> _What you will do_
Below are the records; copy every line in them that holds the string "illegal".

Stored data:
-- ==== Sys2Proof/Tests/Slice0.lean ====
section
/-! SUPPORT. Tests on fixed values, and a witness for the hypotheses of each statement. The words and the step tests
are from the spec: `V<n>` is vector n of 95_test_vectors.md, other numbers are a rule's own example. -/

namespace Sys2Proof.Tests

open Sys2Proof Sys2Proof.Machine

def c6502 : DecodeCtx := ⟨.v6502, true, true, true⟩
def c65C02 : DecodeCtx := ⟨.v65C02, true, true, true⟩
def c65C02NoBits : DecodeCtx := ⟨.v65C02, false, true, true⟩
def c8 : DecodeCtx := ⟨.v65816, true, true, true⟩
def c16 : DecodeCtx := ⟨.v65816, true, false, false⟩

/-! Ill-formed terms: one for each check of `Instr.wf`. -/

theorem test_wf_immediate_of_the_wrong_width :
    (Instr.wf c8 (.lda (.imm (.word 0x1234))) || Instr.wf c16 (.adc (.imm (.byte 0x12))) ||
      Instr.wf c8 (.ldx (.imm (.word 0x1234))) || Instr.wf c16 (.cpy (.imm (.byte 0x12))) ||
      Instr.wf c16 (.bit (.imm (.byte 0x12)))) = false := by decide

theorem test_wf_group_one_formats :
    (Instr.wf c6502 (.ora (.mem (.izp 0x12))) || Instr.wf c65C02 (.sta (.sr 0x12)) ||
      Instr.wf c65C02 (.lda (.mem (.abl 0x123456))) || Instr.wf c8 (.sbc (.mem (.dpy 0x12)))) = false := by decide

theorem test_wf_index_formats :
    (Instr.wf c8 (.ldx (.mem (.dpx 0x12))) || Instr.wf c8 (.ldy (.mem (.aby 0x1234))) ||
      Instr.wf c8 (.cpx (.mem (.dpx 0x12))) || Instr.wf c8 (.cpy (.mem (.abx 0x1234))) ||
      Instr.wf c8 (.stx (.aby 0x1234)) || Instr.wf c8 (.sty (.abx 0x1234))) = false := by decide

theorem test_wf_stz_bit_and_test_and_modify :
    (Instr.wf c6502 (.stz (.dp 0x12)) || Instr.wf c8 (.stz (.aby 0x1234)) ||
      Instr.wf c6502 (.bit (.imm (.byte 0x12))) || Instr.wf c6502 (.bit (.mem (.dpx 0x12))) ||
      Instr.wf c8 (.bit (.mem (.izy 0x12))) || Instr.wf c6502 (.tsb (.dp 0x12)) ||
      Instr.wf c8 (.trb (.dpx 0x12))) = false := by decide

theorem test_wf_targets :
    (Instr.wf c6502 (.inc .acc) || Instr.wf c6502 (.dec .acc) || Instr.wf c8 (.asl (.mem (.dpy 0x12))) ||
      Instr.wf c8 (.ror (.mem (.izx 0x12)))) = false := by decide

theorem test_wf_transfers_of_the_65816 :
    ([.txy, .tyx, .tcd, .tdc, .tcs, .tsc, .xba].any fun i => Instr.wf c65C02 i) = false := by decide

theorem test_wf_single_bit_instructions :
    ((Instr.wf c6502 (.rmb0 0x12) || Instr.wf c8 (.smb7 0x12)) ||
      (Instr.wf c65C02NoBits (.bbr3 0x12 0x34) || Instr.wf c8 (.bbs4 0x12 0x34))) = false := by decide

theorem test_wf_control :
    (Instr.wf c6502 (.bra 0x12) || Instr.wf c65C02 (.brl 0x1234) || Instr.wf c6502 (.jmp (.iax 0x1234)) ||
      Instr.wf c65C02 (.jml (.abl 0x123456)) || Instr.wf c65C02 (.jsr (.iax 0x1234)) ||
      Instr.wf c65C02 (.jsl 0x123456) || Instr.wf c65C02 .rtl) = false := by decide

theorem test_wf_stack :
    (([.phx, .plx, .phy, .ply].any fun i => Instr.wf c6502 i) ||
      [.phb, .plb, .phd, .pld, .phk, .pea 0x1234, .pei 0x12, .per 0x1234].any fun i => Instr.wf c65C02 i) =
      false := by decide

theorem test_wf_status_block_and_system :
    (([.rep 0x30, .sep 0x30, .xce, .mvn 0x01 0x02, .mvp 0x01 0x02, .cop,
        .wdm 0x12].any fun i => Instr.wf c65C02 i) ||
      [.wai, .stp].any fun i => Instr.wf c6502 i) = false := by decide

theorem test_wf_fallback_only_where_unassigned :
    (Instr.wf c6502 (.illegal 0xEA) || Instr.wf c8 (.illegal 0x42)) = false ∧
      Instr.wf c6502 (.illegal 0x02) = true := by decide

/-! Decoding: words written out from the "Encodings" lines of 41 to 48, one at least per constructor. -/

/-- Each word decodes, whole, to its instruction; the instruction is well formed and encodes to the word. -/
def reads (rows : List (DecodeCtx × List Byte × Instr)) : Bool :=
  rows.all fun (c, bytes, i) =>
    (match decode c bytes with
      | .ok (j, rest) => j == i && rest == []
      | .error _ => false) && i.wf c && encode i == bytes

theorem test_decode_load_store_transfer_1 :
    reads
      [(c6502, [0b10100001, 0x12], .lda (.mem (.izx 0x12))),
       (c8, [0b10100011, 0x12], .lda (.mem (.sr 0x12))),
       (c6502, [0b10100101, 0x12], .lda (.mem (.dp 0x12))),
       (c8, [0b10100111, 0x12], .lda (.mem (.idl 0x12))),
       (c6502, [0b10101001, 0x12], .lda (.imm (.byte 0x12))),
       (c16, [0b10101001, 0x34, 0x12], .lda (.imm (.word 0x1234))),
       (c6502, [0b10101101, 0x34, 0x12], .lda (.mem (.abs 0x1234))),
       (c8, [0b10101111, 0x56, 0x34, 0x12], .lda (.mem (.abl 0x123456))),
       (c6502, [0b10110001, 0x12], .lda (.mem (.izy 0x12))),
       (c65C02, [0b10110010, 0x12], .lda (.mem (.izp 0x12))),
       (c8, [0b10110011, 0x12], .lda (.mem (.sry 0x12))),
       (c6502, [0b10110101, 0x12], .lda (.mem (.dpx 0x12))),
       (c8, [0b10110111, 0x12], .lda (.mem (.idly 0x12))),
       (c6502, [0b10111001, 0x34, 0x12], .lda (.mem (.aby 0x1234))),
       (c6502, [0b10111101, 0x34, 0x12], .lda (.mem (.abx 0x1234))),
       (c8, [0b10111111, 0x56, 0x34, 0x12], .lda (.mem (.alx 0x123456))),
       (c6502, [0b10100010, 0x12], .ldx (.imm (.byte 0x12))),
       (c16, [0b10100010, 0x34, 0x12], .ldx (.imm (.word 0x1234))),
       (c6502, [0b10100110, 0x12], .ldx (.mem (.dp 0x12))),
       (c6502, [0b10101110, 0x34, 0x12], .ldx (.mem (.abs 0x1234))),
       (c6502, [0b10110110, 0x12], .ldx (.mem (.dpy 0x12))),
       (c6502, [0b10111110, 0x34, 0x12], .ldx (.mem (.aby 0x1234))),
       (c6502, [0b10100000, 0x12], .ldy (.imm (.byte 0x12))),
       (c16, [0b10100000, 0x34, 0x12], .ldy (.imm (.word 0x1234)))] = true := by decide

theorem test_decode_load_store_transfer_2 :
    reads
      [(c6502, [0b10100100, 0x12], .ldy (.mem (.dp 0x12))),
       (c6502, [0b10101100, 0x34, 0x12], .ldy (.mem (.abs 0x1234))),
       (c6502, [0b10110100, 0x12], .ldy (.mem (.dpx 0x12))),
       (c6502, [0b10111100, 0x34, 0x12], .ldy (.mem (.abx 0x1234))),
       (c6502, [0b10000001, 0x12], .sta (.izx 0x12)),
       (c8, [0b10000011, 0x12], .sta (.sr 0x12)),
       (c6502, [0b10000101, 0x12], .sta (.dp 0x12)),
       (c8, [0b10000111, 0x12], .sta (.idl 0x12)),
       (c6502, [0b10001101, 0x34, 0x12], .sta (.abs 0x1234)),
       (c8, [0b10001111, 0x56, 0x34, 0x12], .sta (.abl 0x123456)),
       (c6502, [0b10010001, 0x12], .sta (.izy 0x12)),
       (c65C02, [0b10010010, 0x12], .sta (.izp 0x12)),
       (c8, [0b10010011, 0x12], .sta (.sry 0x12)),
       (c6502, [0b10010101, 0x12], .sta (.dpx 0x12)),
       (c8, [0b10010111, 0x12], .sta (.idly 0x12)),
       (c6502, [0b10011001, 0x34, 0x12], .sta (.aby 0x1234)),
       (c6502, [0b10011101, 0x34, 0x12], .sta (.abx 0x1234)),
       (c8, [0b10011111, 0x56, 0x34, 0x12], .sta (.alx 0x123456)),
       (c6502, [0b10000110, 0x12], .stx (.dp 0x12)),
       (c6502, [0b10000100, 0x12], .sty (.dp 0x12)),
       (c65C02, [0b01100100, 0x12], .stz (.dp 0x12)),
       (c65C02, [0b01110100, 0x12], .stz (.dpx 0x12)),
       (c65C02, [0b10011100, 0x34, 0x12], .stz (.abs 0x1234)),
       (c65C02, [0b10011110, 0x34, 0x12], .stz (.abx 0x1234))] = true := by decide

theorem test_decode_load_store_transfer_3 :
    reads
      [(c6502, [0b10101010], .tax),
       (c6502, [0b10101000], .tay),
       (c6502, [0b10001010], .txa),
       (c6502, [0b10011000], .tya),
       (c6502, [0b10111010], .tsx),
       (c6502, [0b10011010], .txs),
       (c8, [0b10011011], .txy),
       (c8, [0b10111011], .tyx),
       (c8, [0b01011011], .tcd),
       (c8, [0b01111011], .tdc),
       (c8, [0b00011011], .tcs),
       (c8, [0b00111011], .tsc),
       (c8, [0b11101011], .xba)] = true := by decide

theorem test_decode_arithmetic :
    reads
      [(c6502, [0b01100001, 0x12], .adc (.mem (.izx 0x12))),
       (c6502, [0b11100001, 0x12], .sbc (.mem (.izx 0x12))),
       (c6502, [0b11000001, 0x12], .cmp (.mem (.izx 0x12))),
       (c6502, [0b11100000, 0x12], .cpx (.imm (.byte 0x12))),
       (c16, [0b11100000, 0x34, 0x12], .cpx (.imm (.word 0x1234))),
       (c6502, [0b11000000, 0x12], .cpy (.imm (.byte 0x12))),
       (c16, [0b11000000, 0x34, 0x12], .cpy (.imm (.word 0x1234))),
       (c65C02, [0b00011010], .inc .acc),
       (c6502, [0b11100110, 0x12], .inc (.mem (.dp 0x12))),
       (c6502, [0b11101110, 0x34, 0x12], .inc (.mem (.abs 0x1234))),
       (c6502, [0b11110110, 0x12], .inc (.mem (.dpx 0x12))),
       (c6502, [0b11111110, 0x34, 0x12], .inc (.mem (.abx 0x1234))),
       (c65C02, [0b00111010], .dec .acc),
       (c65C02, [0b00111010], .dec .acc),
       (c6502, [0b11101000], .inx),
       (c6502, [0b11001000], .iny),
       (c6502, [0b11001010], .dex),
       (c6502, [0b10001000], .dey)] = true := by decide

theorem test_decode_logic_and_shift :
    reads
      [(c6502, [0b00100001, 0x12], .and (.mem (.izx 0x12))),
       (c6502, [0b00000001, 0x12], .ora (.mem (.izx 0x12))),
       (c6502, [0b01000001, 0x12], .eor (.mem (.izx 0x12))),
       (c6502, [0b00100100, 0x12], .bit (.mem (.dp 0x12))),
       (c6502, [0b00101100, 0x34, 0x12], .bit (.mem (.abs 0x1234))),
       (c65C02, [0b00110100, 0x12], .bit (.mem (.dpx 0x12))),
       (c65C02, [0b00111100, 0x34, 0x12], .bit (.mem (.abx 0x1234))),
       (c65C02, [0b10001001, 0x12], .bit (.imm (.byte 0x12))),
       (c16, [0b10001001, 0x34, 0x12], .bit (.imm (.word 0x1234))),
       (c65C02, [0b00000100, 0x12], .tsb (.dp 0x12)),
       (c65C02, [0b00010100, 0x12], .trb (.dp 0x12)),
       (c6502, [0b00000110, 0x12], .asl (.mem (.dp 0x12))),
       (c6502, [0b00001010], .asl .acc),
       (c6502, [0b01000110, 0x12], .lsr (.mem (.dp 0x12))),
       (c6502, [0b01001010], .lsr .acc),
       (c6502, [0b00100110, 0x12], .rol (.mem (.dp 0x12))),
       (c6502, [0b00101010], .rol .acc),
       (c6502, [0b01100110, 0x12], .ror (.mem (.dp 0x12))),
       (c6502, [0b01101010], .ror .acc)] = true := by decide

theorem test_decode_single_bit :
    reads
      [(c65C02, [0b00000111, 0x12], .rmb0 0x12),
       (c65C02, [0b00010111, 0x12], .rmb1 0x12),
       (c65C02, [0b00100111, 0x12], .rmb2 0x12),
       (c65C02, [0b00110111, 0x12], .rmb3 0x12),
       (c65C02, [0b01000111, 0x12], .rmb4 0x12),
       (c65C02, [0b01010111, 0x12], .rmb5 0x12),
       (c65C02, [0b01100111, 0x12], .rmb6 0x12),
       (c65C02, [0b01110111, 0x12], .rmb7 0x12),
       (c65C02, [0b10000111, 0x12], .smb0 0x12),
       (c65C02, [0b10010111, 0x12], .smb1 0x12),
       (c65C02, [0b10100111, 0x12], .smb2 0x12),
       (c65C02, [0b10110111, 0x12], .smb3 0x12),
       (c65C02, [0b11000111, 0x12], .smb4 0x12),
       (c65C02, [0b11010111, 0x12], .smb5 0x12),
       (c65C02, [0b11100111, 0x12], .smb6 0x12),
       (c65C02, [0b11110111, 0x12], .smb7 0x12)] = true := by decide

theorem test_decode_branch :
    reads
      [(c6502, [0b00010000, 0x12], .bpl 0x12),
       (c6502, [0b00110000, 0x12], .bmi 0x12),
       (c6502, [0b01010000, 0x12], .bvc 0x12),
       (c6502, [0b01110000, 0x12], .bvs 0x12),
       (c6502, [0b10010000, 0x12], .bcc 0x12),
       (c6502, [0b10110000, 0x12], .bcs 0x12),
       (c6502, [0b11010000, 0x12], .bne 0x12),
       (c6502, [0b11110000, 0x12], .beq 0x12),
       (c65C02, [0b10000000, 0x12], .bra 0x12),
       (c8, [0b10000010, 0x34, 0x12], .brl 0x1234)] = true := by decide

theorem test_decode_bit_branch :
    reads
      [(c65C02, [0b00001111, 0x01, 0x02], .bbr0 0x01 0x02),
       (c65C02, [0b00011111, 0x01, 0x02], .bbr1 0x01 0x02),
       (c65C02, [0b00101111, 0x01, 0x02], .bbr2 0x01 0x02),
       (c65C02, [0b00111111, 0x01, 0x02], .bbr3 0x01 0x02),
       (c65C02, [0b01001111, 0x01, 0x02], .bbr4 0x01 0x02),
       (c65C02, [0b01011111, 0x01, 0x02], .bbr5 0x01 0x02),
       (c65C02, [0b01101111, 0x01, 0x02], .bbr6 0x01 0x02),
       (c65C02, [0b01111111, 0x01, 0x02], .bbr7 0x01 0x02),
       (c65C02, [0b10001111, 0x01, 0x02], .bbs0 0x01 0x02),
       (c65C02, [0b10011111, 0x01, 0x02], .bbs1 0x01 0x02),
       (c65C02, [0b10101111, 0x01, 0x02], .bbs2 0x01 0x02),
       (c65C02, [0b10111111, 0x01, 0x02], .bbs3 0x01 0x02),
       (c65C02, [0b11001111, 0x01, 0x02], .bbs4 0x01 0x02),
       (c65C02, [0b11011111, 0x01, 0x02], .bbs5 0x01 0x02),
       (c65C02, [0b11101111, 0x01, 0x02], .bbs6 0x01 0x02),
       (c65C02, [0b11111111, 0x01, 0x02], .bbs7 0x01 0x02)] = true := by decide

> _Result_
    (Instr.wf c6502 (.illegal 0xEA) || Instr.wf c8 (.illegal 0x42)) = false ∧
      Instr.wf c6502 (.illegal 0x02) = true := by decide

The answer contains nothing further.